What you need to know about the coronavirus right now

(Reuters) – Here’s what you need to know about the coronavirus right now:

A teenager receives a coronavirus disease (COVID-19) vaccine at a clinic run by the Philadelphia Department of Public Health in partnership with the Black Doctors COVID-19 Consortium to encourage all eligible teenagers to get vaccinated in Philadelphia, Pennsylvania, U.S., May 18, 2021. REUTERS/Hannah Beier

Japan opens mass vaccination sites for elderly

Japan opened mass inoculation centres on Monday as the country races to vaccinate most of its elderly population against COVID-19 before the start of the Tokyo Olympics.

The centres in Tokyo and Osaka will vaccinate thousands of people every day, giving a boost to Japan’s sluggish inoculation drive as officials battle a fourth wave of infections.

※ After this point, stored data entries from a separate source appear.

-- ==== Sys2Proof/Machine/Operands.lean ====
section
/-! DEFINITION. Operand forms: byte-swapped words, image words, alignment, and the values of wire frames. -/

namespace Sys2Proof.Machine

/-- `bswap32` (R11). -/
def bswap32 (v : Word) : Word := le32 (byteOf 3 v) (byteOf 2 v) (byteOf 1 v) (byteOf 0 v)

/-- An offset that is a multiple of 4 (R68; `v mod 4` is `v & 3`, R10). -/
def aligned4 (o : Word) : Bool := o &&& 3#32 == 0#32

/-- One byte of `MemRead`: the image byte below IMG_LEN, zero at or beyond it; the offset is not wrapped
(R61; log 23). -/
def imageByte (s : State) (a : Nat) : Byte :=
  if a < s.ports.imgLen.toNat then Memory.read s.ports.image a else 0#8

/-- `ImageWord(o) = MemRead(o, 4)`, little-endian (R61 to R63). -/
def imageWord (s : State) (o : Word) : Word :=
  le32 (imageByte s o.toNat) (imageByte s (o.toNat + 1)) (imageByte s (o.toNat + 2)) (imageByte s (o.toNat + 3))

/-- The transfer window of a length: `(L + 7) & ~7` (R251). -/
def windowOf (len : Word) : Word := (len + 7#32) &&& ~~~7#32

/-- The Write frame of the local key, most significant byte first (R64, R159). -/
def localKeyFrame (k : Word) : List Byte := [0x15#8, byteOf 3 k, byteOf 2 k, byteOf 1 k, byteOf 0 k]

/-- The Write frame of the header word at `o`: the image bytes in ascending order (R67, R258). -/
def headerFrame (s : State) (o : Word) : List Byte :=
  [0x15#8, imageByte s o.toNat, imageByte s (o.toNat + 1), imageByte s (o.toNat + 2), imageByte s (o.toNat + 3)]

end Sys2Proof.Machine
end

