-- ==== Sys2Proof/Machine/Core.lean ====
section
/-! DEFINITION. The machine as the host sees it. -/

def Sys2Proof.core : Host.Core :=
  { State := Sys2Proof.Machine.State
    Fault := Sys2Proof.Machine.Fault
    Refusal := Sys2Proof.Machine.Refusal
    step := Sys2Proof.Machine.step
    reset := Sys2Proof.Machine.State.reset }
end

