/-- R268, R184: from the requests that the payload and the trailer of an upload issue, a peer that starts from the same
key, advances it as R181 says once per frame and takes off the mask of R183 at the same offsets recovers every payload word
in order, and then the checksum of those words with the length (R135, R136). The last word of the payload stands below
WINDOW, so the trailer's offset is WINDOW. -/
def Obligations.PeerRecoversThePayload : Prop :=
  ∀ (s : State) (n : Nat), s.ports.inputs = [] → s.seq = .payload → s.imgBroken = false → NoAbort (n + 1) s → 0 < n →
    s.cursor.toNat + 4 * n = s.window.toNat → repliesFit (List.replicate (n + 1) 1) s.ports.replies = true →
    let len : Word := match s.params.csumLenField with | .imageLength => s.imgLen | .windowSize => s.window
    ∃ (t : State) (sent : List Request), runSteps (n + 1) s = .next t ∧ t.ports.requests = sent.reverse ++ s.ports.requests
      ∧ peerWords s.params s.key s.cursor sent
          = (imageWords s n s.cursor).map some
            ++ [some ((imageWords s n s.cursor).foldl (fold s.params) s.csum ||| (len <<< 16))]

/-- R263, R351: with ABORT_ON_TIMEOUT a timed-out exchange of steps 2 to 7 records ExchangeTimeout and TransferFailure,
fails the upload and issues nothing further; USTATE stays. -/
def Obligations.TimeoutAbortsTheTransfer : Prop :=
  ∀ (s : State) (z : BitVec 5) (rest : List Reply), s.ports.inputs = [] →
    (s.seq = .remoteKey ∨ s.seq = .localKey ∨ s.seq = .header ∨ s.seq = .payload ∨ s.seq = .trailer ∨ s.seq = .ack) →
    s.params.abortOnTimeout = true → s.ports.replies = .timeout z :: rest →
    ∃ t, step s = .next t ∧ t.uph = .failed ∧ t.ustate = s.ustate ∧ t.errBits = s.errBits ||| 0x201#10
      ∧ t.lastErr = some .transferFailure ∧ t.tocnt = s.tocnt + 1 ∧ t.seq = .none ∧ t.busy = false ∧ t.atfb = true
      ∧ t.ports.requests.length = s.ports.requests.length + 1 ∧ t.ports.replies = rest

/-- R294: the Idle read and the optional write: HASDATA (by HASDATA_BIT, bit 3 of the fifth byte) and LASTRX
from the reply, INC then DEC, and on SEND a Write of the counter, least significant byte first. Without SEND the frame
action ends with the read, whatever response is scripted next. -/
def Obligations.IdleReadAndWrite : Prop :=
  Config.defaults.hasDataBit = 0x08
  ∧ ∀ s : State, s.ports.inputs = [] → s.seq = .idleRead → repliesFit [5] s.ports.replies = true →
    ∃ t, step s = .next t
      ∧ t.hasData = (t.rx.b4 &&& s.params.hasDataBit != 0)
      ∧ t.lastrx = (if t.rx.b4 &&& s.params.hasDataBit ≠ 0 then le32 t.rx.b0 t.rx.b1 t.rx.b2 t.rx.b3 else s.lastrx)
      ∧ t.usercnt = s.usercnt + (if s.trig.inc then 1 else 0) - (if s.trig.dec then 1 else 0)
      ∧ t.ports.requests = ⟨[0x14#8], 5, s.params.xchgTimeout⟩ :: s.ports.requests
      ∧ (s.trig.send = false → t.seq = .none ∧ t.busy = false ∧ t.atfb = true)
      ∧ (s.trig.send = true → t.seq = .idleWrite)
      ∧ (s.trig.send = true → repliesFit [5, 1] s.ports.replies = true →
          ∃ u, step t = .next u ∧ u.seq = .none ∧ u.busy = false ∧ u.atfb = true
          ∧ u.usercnt = t.usercnt ∧ u.hasData = t.hasData ∧ u.lastrx = t.lastrx
          ∧ u.ports.requests = ⟨[0x15#8, t.usercnt.extractLsb' 0 8, t.usercnt.extractLsb' 8 8,
              t.usercnt.extractLsb' 16 8, t.usercnt.extractLsb' 24 8], 1, s.params.xchgTimeout⟩ :: t.ports.requests)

Hospitals in Osaka are buckling, running out of beds and ventilators as exhausted doctors warn of a “system collapse” and advise against holding the Olympics.

Taiwan considering extending alert level

Taiwan is considering extending its second highest COVID-19 alert that was due to expire at the end of the week, the health minister said on Monday, as he reported a further increase in domestic cases despite tighter social restrictions.

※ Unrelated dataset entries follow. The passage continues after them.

/-- A request of R91 that expects five bytes is a Read. -/
theorem isRead_of_wellFormed {q : Request} (h : q.wellFormed = true) (hm : q.replyLen = 5) : isRead q = true := by
  unfold Request.wellFormed at h
  split at h
  case h_1 htx => simpa [isRead, htx, hm] using h
  case h_2 => simp [hm] at h
  case h_3 => cases h

/-- No request is both. -/
theorem isWrite_eq_false_of_isRead {q : Request} (h : isRead q = true) : isWrite q = false := by
  rw [isWrite, eq_of_beq h]
  rfl

/-- Undisturbed steps of the transfer from `s` to `t` issue `sent` in this order, `w` Writes and `r` Reads, and leave
the exchanges that expect `ms` undisturbed. -/
structure Transfers (w r : Nat) (ms : List Nat) (s t : State) (sent : List Request) : Prop where
  run : runSteps (w + r) s = .next t
  same : SameUpload s t
  rest : Undisturbed ms t
  requests : t.ports.requests = sent.reverse ++ s.ports.requests
  writes : (sent.filter isWrite).length = w
  reads : (sent.filter isRead).length = r
  length : sent.length = w + r

theorem Transfers.trans {w r w' r' : Nat} {ms ms' : List Nat} {s t u : State} {sent sent' : List Request}
    (h : Transfers w r ms s t sent) (k : Transfers w' r' ms' t u sent') :
    Transfers (w + w') (r + r') ms' s u (sent ++ sent') where
  run := by
    rw [show w + w' + (r + r') = w + r + (w' + r') by omega, runSteps_add h.run, k.run]
  same := h.same.trans k.same
  rest := k.rest
  requests := by rw [k.requests, h.requests, List.reverse_append, List.append_assoc]
  writes := by rw [List.filter_append, List.length_append, h.writes, k.writes]
  reads := by rw [List.filter_append, List.length_append, h.reads, k.reads]
  length := by
    rw [List.length_append, h.length, k.length]
    omega

section OneStep

variable {ms : List Nat} {s : State} {p : UploadPhase}

/-- A step of the transfer that expects one byte is a Write. -/
theorem Undisturbed.write (h : Undisturbed (1 :: ms) s) (hp : phaseOf s.seq = some p) (hm : replyLenOf s.seq = 1) :
    Transfers 1 0 ms s (afterTransfer s) [⟨(prepare s).2, 1, s.params.xchgTimeout⟩] := by
  obtain ⟨hstep, hrest⟩ := h.transfer hp hm
  have hwrite : isWrite ⟨(prepare s).2, 1, s.params.xchgTimeout⟩ = true :=
    isWrite_of_wellFormed (hm ▸ prepare_request_wellFormed (isExchange_of_phaseOf hp) _) rfl
  have hread : isRead ⟨(prepare s).2, 1, s.params.xchgTimeout⟩ = false :=
    Bool.eq_false_iff.mpr fun hread => nomatch hwrite.symm.trans (isWrite_eq_false_of_isRead hread)
  exact
    { run := (runSteps_succ hstep 0).trans (runSteps_zero _)
      same := sameUpload_afterTransfer s
      rest := hrest
      requests := by rw [afterTransfer_requests, hm]; rfl
      writes := by rw [List.filter_singleton, hwrite]; rfl
      reads := by rw [List.filter_singleton, hread]; rfl
      length := rfl }

/-- A step of the transfer that expects five bytes is a Read. -/
theorem Undisturbed.read (h : Undisturbed (5 :: ms) s) (hp : phaseOf s.seq = some p) (hm : replyLenOf s.seq = 5) :
    Transfers 0 1 ms s (afterTransfer s) [⟨(prepare s).2, 5, s.params.xchgTimeout⟩] := by
  obtain ⟨hstep, hrest⟩ := h.transfer hp hm
  have hread : isRead ⟨(prepare s).2, 5, s.params.xchgTimeout⟩ = true :=
    isRead_of_wellFormed (hm ▸ prepare_request_wellFormed (isExchange_of_phaseOf hp) _) rfl
  exact
    { run := (runSteps_succ hstep 0).trans (runSteps_zero _)
      same := sameUpload_afterTransfer s
      rest := hrest
      requests := by rw [afterTransfer_requests, hm]; rfl
      writes := by rw [List.filter_singleton, isWrite_eq_false_of_isRead hread]; rfl
      reads := by rw [List.filter_singleton, hread]; rfl
      length := rfl }

end OneStep

/-! ## What the transfer reads of the image is fixed by the start of the upload -/

theorem SameUpload.imageByte_eq {s t : State} (h : SameUpload s t) : imageByte t = imageByte s := by
  funext a
  rw [imageByte, imageByte, h.image, h.imgLenPort]

theorem SameUpload.imageWord_eq {s t : State} (h : SameUpload s t) : imageWord t = imageWord s := by
  funext o
  rw [imageWord, imageWord, h.imageByte_eq]

theorem SameUpload.imageWords_eq {s t : State} (h : SameUpload s t) (n : Nat) (o : Word) :
    imageWords t n o = imageWords s n o := by
  induction n generalizing o with
  | zero => rfl
  | succ n ih => rw [imageWords, imageWords, h.imageWord_eq, ih]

However, Health Minister Chen Shih-chung also said an infection peak was registered last Monday and should continue to decline.

“Judging from the trend of confirmed cases, it seems that the peak has reached a certain point,” Chen said.

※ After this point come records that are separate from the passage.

-- ==== Sys2Proof/Machine/Trace.lean ====
section
/-! DEFINITION. The pseudo-operations of the trace notation (30_encoding.md R116 to R118) as input sequences. -/

namespace Sys2Proof.Machine

/-- `rx DD` (R116). -/
def rxByte (d : Byte) : Input := .rx (xByte d)

/-- `stuff(B)` (R118): the sender's byte stuffing of one content byte. -/
def stuff (w : Wire) (b : Byte) : List Input :=
  if b = w.escapeMark then [rxByte w.escapeMark, rxByte w.escCode0]
  else if b = w.startMark then [rxByte w.escapeMark, rxByte w.escCode1]
  else [rxByte b]

/-- `frame B0 B1 ... Bn` (R117). -/
def frame (w : Wire) (bytes : List Byte) : List Input := rxByte w.startMark :: bytes.flatMap (stuff w)

/-- `strobe` (R117). -/
def strobe (w : Wire) : List Input := frame w [w.addrStrobe]

/-- `calload V0 V1 ... V11` (R117): CALW of each value, in index order. -/
def calload (w : Wire) (values : List Word) : List Input :=
  values.zipIdx.map fun (v, i) => encode w (.calw (BitVec.ofNat 4 i) v)

/-- `calident` (R117): the identity matrix, peak luminosity 1.0 each. -/
def calident (w : Wire) : List Input :=
  calload w [0x00010000, 0, 0, 0, 0x00010000, 0, 0, 0, 0x00010000, 0x00010000, 0x00010000, 0x00010000]

end Sys2Proof.Machine
end

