-- ==== Sys2Proof/Machine/Core.lean ====
section
/-! DEFINITION. The machine the host reads. -/

def Sys2Proof.core : Host.Core :=
  { State := Sys2Proof.Machine.State, Fault := Sys2Proof.Machine.Fault,
    Refusal := Sys2Proof.Machine.Refusal, step := Sys2Proof.Machine.step, reset := Sys2Proof.Machine.State.reset }
end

Israel to end COVID-19 restrictions

Israel will end local COVID-19 restrictions after a successful vaccine rollout that has nearly stamped out new infections, its Health Ministry said on Sunday.

With the majority of the population having received the Pfizer-BioNTech vaccine, and about 92% of those 50 and older inoculated or recovered, Israel has been gradually reopening its economy after three lockdowns.

The country reported just 12 new virus cases on Saturday, down from a daily peak of more than 10,000 in January.

Singapore provisionally approves 60-second breathalyser test

Singapore authorities have provisionally approved a COVID-19 breathalyser test that aims to show whether someone is infected with the coronavirus in under a minute, according to the local startup that developed the product.

Breathonix, a spin-off company from the National University of Singapore, said it is now working with the health ministry to run a deployment trial of the technology at one of the city-state’s border points with Malaysia.

The breath analysis will be carried out alongside the current compulsory COVID-19 antigen rapid test.

Bio-detection dogs sniff out COVID-19

Sniffer dogs trained using smelly socks worn by people infected with the SARS-CoV-2 virus could soon be used at airports or mass gathering venues to pick up the “corona odour” of COVID-19-infected people, British scientists said on Monday.

Working in teams of two, the COVID-trained dogs could screen a line of several hundred people coming off a plane within half an hour, for example, and detect with up to 94.3% sensitivity those infected, the scientists said.

Presenting results of an early stage study – which involved some 3,500 odour samples donated in the form of unwashed socks or T-shirts worn by members of the public and health workers – the researchers said the dogs were even able to sniff out asymptomatic or mild COVID-19 cases, as well as cases caused by a mutant variant that emerged in the UK late last year.